Source data =
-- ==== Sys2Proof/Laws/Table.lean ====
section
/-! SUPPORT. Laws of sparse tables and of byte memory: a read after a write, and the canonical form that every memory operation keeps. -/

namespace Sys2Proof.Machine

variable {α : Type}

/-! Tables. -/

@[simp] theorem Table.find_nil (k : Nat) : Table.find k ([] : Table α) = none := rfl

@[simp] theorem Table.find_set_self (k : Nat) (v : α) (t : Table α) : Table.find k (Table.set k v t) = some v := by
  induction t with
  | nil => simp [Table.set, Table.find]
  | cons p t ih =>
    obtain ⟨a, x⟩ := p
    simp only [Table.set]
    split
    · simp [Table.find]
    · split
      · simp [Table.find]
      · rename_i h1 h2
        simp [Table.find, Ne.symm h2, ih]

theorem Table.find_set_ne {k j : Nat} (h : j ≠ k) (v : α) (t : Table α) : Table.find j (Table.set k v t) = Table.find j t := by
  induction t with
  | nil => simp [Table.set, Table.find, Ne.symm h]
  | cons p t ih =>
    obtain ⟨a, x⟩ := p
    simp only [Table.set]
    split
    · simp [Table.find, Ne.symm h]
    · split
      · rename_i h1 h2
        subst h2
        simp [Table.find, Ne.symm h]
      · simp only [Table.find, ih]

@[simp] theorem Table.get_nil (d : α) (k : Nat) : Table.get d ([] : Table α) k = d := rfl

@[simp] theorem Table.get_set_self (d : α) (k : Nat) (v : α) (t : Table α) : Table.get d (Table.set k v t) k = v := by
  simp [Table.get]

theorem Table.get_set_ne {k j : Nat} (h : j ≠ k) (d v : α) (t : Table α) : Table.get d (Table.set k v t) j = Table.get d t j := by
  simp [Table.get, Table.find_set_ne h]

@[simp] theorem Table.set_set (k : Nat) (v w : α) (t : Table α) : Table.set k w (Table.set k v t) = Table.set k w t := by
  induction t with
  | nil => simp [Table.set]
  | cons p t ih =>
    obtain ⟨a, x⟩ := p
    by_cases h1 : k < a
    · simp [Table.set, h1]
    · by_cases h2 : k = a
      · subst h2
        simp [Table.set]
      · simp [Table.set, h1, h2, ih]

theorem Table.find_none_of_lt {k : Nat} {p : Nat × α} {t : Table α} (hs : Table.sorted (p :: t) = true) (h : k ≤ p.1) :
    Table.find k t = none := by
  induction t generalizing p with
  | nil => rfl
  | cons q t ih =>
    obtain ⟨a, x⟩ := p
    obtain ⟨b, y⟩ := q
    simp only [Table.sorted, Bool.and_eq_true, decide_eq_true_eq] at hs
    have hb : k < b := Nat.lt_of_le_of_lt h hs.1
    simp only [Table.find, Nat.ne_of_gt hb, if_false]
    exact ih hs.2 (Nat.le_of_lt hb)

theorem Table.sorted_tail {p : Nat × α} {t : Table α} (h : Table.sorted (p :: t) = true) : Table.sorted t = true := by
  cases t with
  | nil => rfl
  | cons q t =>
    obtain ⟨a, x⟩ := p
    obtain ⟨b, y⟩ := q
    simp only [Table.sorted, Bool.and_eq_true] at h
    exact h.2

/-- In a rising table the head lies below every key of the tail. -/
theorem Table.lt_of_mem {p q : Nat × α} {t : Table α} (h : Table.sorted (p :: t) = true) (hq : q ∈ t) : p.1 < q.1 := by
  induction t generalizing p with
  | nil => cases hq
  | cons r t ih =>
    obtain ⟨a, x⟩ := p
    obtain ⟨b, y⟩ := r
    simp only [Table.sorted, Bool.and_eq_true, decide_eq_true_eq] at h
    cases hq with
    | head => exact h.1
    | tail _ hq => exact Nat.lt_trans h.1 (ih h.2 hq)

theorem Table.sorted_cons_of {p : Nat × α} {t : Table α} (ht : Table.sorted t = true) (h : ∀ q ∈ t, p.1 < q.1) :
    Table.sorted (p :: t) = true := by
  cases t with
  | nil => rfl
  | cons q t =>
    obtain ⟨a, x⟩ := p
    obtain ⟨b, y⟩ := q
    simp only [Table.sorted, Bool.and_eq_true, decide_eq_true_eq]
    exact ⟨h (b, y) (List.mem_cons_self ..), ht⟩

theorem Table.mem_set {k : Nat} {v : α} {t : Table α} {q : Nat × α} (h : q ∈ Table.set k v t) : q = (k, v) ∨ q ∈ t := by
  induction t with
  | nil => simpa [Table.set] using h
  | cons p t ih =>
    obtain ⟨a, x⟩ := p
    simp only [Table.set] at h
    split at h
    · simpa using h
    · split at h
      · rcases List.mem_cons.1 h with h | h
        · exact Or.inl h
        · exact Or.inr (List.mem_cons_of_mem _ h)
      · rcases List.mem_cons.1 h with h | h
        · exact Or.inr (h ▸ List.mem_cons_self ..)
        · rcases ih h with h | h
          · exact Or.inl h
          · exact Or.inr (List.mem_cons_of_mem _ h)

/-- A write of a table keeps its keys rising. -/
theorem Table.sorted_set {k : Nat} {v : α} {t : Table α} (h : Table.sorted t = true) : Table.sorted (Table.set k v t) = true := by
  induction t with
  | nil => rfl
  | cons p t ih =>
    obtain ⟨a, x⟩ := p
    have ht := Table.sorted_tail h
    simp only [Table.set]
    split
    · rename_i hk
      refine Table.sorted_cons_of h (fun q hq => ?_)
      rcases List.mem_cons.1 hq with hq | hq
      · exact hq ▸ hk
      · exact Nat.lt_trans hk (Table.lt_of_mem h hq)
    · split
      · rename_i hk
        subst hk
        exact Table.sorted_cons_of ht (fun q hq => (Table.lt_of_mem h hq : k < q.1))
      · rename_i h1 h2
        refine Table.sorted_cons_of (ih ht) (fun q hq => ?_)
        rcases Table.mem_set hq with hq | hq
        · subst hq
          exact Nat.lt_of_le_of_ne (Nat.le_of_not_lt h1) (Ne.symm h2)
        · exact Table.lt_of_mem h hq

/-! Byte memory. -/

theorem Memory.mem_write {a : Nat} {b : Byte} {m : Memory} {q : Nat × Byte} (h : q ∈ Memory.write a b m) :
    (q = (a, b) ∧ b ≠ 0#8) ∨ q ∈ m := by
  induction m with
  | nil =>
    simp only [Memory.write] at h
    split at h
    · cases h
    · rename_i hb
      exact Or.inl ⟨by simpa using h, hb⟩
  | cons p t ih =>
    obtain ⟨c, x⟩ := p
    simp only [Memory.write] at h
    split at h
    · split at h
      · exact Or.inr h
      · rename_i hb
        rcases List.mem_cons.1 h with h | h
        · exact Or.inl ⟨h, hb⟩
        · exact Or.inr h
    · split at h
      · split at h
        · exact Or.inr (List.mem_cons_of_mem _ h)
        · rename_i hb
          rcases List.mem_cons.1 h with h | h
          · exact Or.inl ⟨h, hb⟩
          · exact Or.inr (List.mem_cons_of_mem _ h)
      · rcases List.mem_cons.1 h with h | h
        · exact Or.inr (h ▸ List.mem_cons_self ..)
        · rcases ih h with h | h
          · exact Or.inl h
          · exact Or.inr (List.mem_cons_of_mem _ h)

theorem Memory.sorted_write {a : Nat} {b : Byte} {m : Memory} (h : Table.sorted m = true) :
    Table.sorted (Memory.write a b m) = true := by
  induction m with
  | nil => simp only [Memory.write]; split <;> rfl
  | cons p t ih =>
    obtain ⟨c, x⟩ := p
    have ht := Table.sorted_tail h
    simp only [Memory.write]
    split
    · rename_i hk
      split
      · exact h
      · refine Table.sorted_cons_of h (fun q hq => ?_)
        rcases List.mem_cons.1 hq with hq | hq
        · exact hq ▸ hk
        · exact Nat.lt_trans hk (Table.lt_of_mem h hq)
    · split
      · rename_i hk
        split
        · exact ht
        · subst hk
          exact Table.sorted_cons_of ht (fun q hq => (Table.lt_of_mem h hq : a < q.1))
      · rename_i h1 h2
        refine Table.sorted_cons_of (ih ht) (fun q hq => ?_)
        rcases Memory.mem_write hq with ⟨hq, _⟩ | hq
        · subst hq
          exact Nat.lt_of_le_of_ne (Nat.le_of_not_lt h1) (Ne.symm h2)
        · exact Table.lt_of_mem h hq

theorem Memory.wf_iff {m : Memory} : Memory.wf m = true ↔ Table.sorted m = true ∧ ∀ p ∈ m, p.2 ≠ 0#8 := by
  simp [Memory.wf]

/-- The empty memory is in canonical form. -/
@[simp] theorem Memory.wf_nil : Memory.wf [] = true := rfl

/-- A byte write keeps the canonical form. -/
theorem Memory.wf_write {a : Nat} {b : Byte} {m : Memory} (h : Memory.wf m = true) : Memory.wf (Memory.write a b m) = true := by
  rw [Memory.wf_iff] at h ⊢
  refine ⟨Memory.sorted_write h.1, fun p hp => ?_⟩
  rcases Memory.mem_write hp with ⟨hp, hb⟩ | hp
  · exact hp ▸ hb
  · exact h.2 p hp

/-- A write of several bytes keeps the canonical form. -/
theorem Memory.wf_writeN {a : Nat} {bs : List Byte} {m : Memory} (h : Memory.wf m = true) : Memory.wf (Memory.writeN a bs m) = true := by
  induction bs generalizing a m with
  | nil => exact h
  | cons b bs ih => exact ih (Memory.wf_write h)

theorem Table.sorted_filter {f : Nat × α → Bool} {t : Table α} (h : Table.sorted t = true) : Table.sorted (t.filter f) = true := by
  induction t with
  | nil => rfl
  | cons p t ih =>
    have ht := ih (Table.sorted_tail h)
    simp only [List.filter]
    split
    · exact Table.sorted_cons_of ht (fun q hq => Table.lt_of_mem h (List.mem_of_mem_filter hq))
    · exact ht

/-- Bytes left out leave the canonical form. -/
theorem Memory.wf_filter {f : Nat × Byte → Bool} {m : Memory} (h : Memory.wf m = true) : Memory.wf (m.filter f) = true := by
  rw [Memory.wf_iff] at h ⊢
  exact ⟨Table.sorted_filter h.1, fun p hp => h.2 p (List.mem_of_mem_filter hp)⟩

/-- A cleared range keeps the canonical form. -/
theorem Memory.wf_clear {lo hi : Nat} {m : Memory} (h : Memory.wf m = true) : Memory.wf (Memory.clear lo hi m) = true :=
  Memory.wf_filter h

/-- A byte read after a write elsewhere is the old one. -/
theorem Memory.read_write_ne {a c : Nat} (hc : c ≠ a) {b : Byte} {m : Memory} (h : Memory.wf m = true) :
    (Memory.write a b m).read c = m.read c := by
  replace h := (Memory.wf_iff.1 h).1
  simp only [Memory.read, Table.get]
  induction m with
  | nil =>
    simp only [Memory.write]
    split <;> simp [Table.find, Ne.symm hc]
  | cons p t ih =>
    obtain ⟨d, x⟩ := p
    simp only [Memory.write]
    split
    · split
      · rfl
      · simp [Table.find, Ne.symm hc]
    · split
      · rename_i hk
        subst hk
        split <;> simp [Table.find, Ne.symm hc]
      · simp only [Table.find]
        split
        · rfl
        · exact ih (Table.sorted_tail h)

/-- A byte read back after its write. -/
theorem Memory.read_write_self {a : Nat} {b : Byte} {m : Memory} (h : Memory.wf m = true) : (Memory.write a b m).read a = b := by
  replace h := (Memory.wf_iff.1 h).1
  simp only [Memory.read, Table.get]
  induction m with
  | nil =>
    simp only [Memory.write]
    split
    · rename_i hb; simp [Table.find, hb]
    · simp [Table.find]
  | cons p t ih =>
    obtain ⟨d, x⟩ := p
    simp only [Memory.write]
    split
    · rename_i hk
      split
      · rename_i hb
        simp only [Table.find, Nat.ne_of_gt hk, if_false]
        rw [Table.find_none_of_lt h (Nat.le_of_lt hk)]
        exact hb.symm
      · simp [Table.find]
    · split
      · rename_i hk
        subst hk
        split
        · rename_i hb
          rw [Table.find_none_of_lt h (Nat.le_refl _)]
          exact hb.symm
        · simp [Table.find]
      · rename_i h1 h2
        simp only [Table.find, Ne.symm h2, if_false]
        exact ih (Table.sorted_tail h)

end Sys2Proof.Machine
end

==

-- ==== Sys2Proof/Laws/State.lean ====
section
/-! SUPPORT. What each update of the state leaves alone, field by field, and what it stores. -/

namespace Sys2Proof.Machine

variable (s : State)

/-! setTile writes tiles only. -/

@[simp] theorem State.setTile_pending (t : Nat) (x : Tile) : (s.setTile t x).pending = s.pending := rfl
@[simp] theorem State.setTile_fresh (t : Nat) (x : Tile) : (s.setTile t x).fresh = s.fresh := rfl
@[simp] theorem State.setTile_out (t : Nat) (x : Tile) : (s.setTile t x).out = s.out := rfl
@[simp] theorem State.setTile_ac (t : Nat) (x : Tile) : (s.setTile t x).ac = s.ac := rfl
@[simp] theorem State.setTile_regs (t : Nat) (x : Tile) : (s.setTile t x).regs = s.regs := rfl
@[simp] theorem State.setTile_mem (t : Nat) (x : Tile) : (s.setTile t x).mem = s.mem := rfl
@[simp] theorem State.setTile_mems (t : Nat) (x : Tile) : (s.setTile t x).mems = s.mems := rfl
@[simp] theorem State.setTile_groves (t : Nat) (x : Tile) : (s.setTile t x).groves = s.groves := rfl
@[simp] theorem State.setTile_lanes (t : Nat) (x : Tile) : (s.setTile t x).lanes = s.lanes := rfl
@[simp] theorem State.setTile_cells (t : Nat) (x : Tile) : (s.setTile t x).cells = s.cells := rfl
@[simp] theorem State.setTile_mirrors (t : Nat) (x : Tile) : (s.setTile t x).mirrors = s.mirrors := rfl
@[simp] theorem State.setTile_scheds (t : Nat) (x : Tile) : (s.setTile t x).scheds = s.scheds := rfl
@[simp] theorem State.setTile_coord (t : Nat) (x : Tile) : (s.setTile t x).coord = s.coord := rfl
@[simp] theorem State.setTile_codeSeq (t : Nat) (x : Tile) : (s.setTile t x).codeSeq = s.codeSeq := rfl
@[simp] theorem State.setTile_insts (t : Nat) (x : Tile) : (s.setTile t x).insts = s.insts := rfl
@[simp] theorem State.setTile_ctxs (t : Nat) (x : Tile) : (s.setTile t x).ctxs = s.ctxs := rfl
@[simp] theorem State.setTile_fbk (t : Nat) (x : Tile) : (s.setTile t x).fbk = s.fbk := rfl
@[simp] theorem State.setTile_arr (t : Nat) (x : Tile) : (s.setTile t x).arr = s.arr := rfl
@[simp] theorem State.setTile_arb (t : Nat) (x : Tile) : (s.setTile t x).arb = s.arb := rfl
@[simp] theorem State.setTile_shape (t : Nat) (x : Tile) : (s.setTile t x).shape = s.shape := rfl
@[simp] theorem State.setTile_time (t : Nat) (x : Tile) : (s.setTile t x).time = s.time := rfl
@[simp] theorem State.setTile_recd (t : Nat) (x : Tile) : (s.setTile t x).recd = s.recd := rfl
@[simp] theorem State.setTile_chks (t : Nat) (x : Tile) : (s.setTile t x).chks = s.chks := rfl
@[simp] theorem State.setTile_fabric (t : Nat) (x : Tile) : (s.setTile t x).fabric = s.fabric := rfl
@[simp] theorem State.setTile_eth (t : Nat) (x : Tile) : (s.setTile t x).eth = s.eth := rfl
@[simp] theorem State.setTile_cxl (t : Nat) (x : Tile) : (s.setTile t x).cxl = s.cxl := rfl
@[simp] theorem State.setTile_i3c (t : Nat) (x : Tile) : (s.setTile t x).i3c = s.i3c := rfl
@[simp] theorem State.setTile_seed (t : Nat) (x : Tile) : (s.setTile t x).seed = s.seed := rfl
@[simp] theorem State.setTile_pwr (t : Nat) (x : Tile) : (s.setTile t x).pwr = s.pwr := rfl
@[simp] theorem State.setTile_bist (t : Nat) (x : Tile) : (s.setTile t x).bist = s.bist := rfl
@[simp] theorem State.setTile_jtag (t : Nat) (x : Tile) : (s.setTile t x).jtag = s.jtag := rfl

To do = Please copy the lines in the records above between the one holding "Memory.wf (Memory.write a" and the one holding "exact h.2 p hp", inclusive, exactly and with no other line.

Exercise output =
theorem Memory.wf_write {a : Nat} {b : Byte} {m : Memory} (h : Memory.wf m = true) : Memory.wf (Memory.write a b m) = true := by
  rw [Memory.wf_iff] at h ⊢
  refine ⟨Memory.sorted_write h.1, fun p hp => ?_⟩
  rcases Memory.mem_write hp with ⟨hp, hb⟩ | hp
  · exact hp ▸ hb
  · exact h.2 p hp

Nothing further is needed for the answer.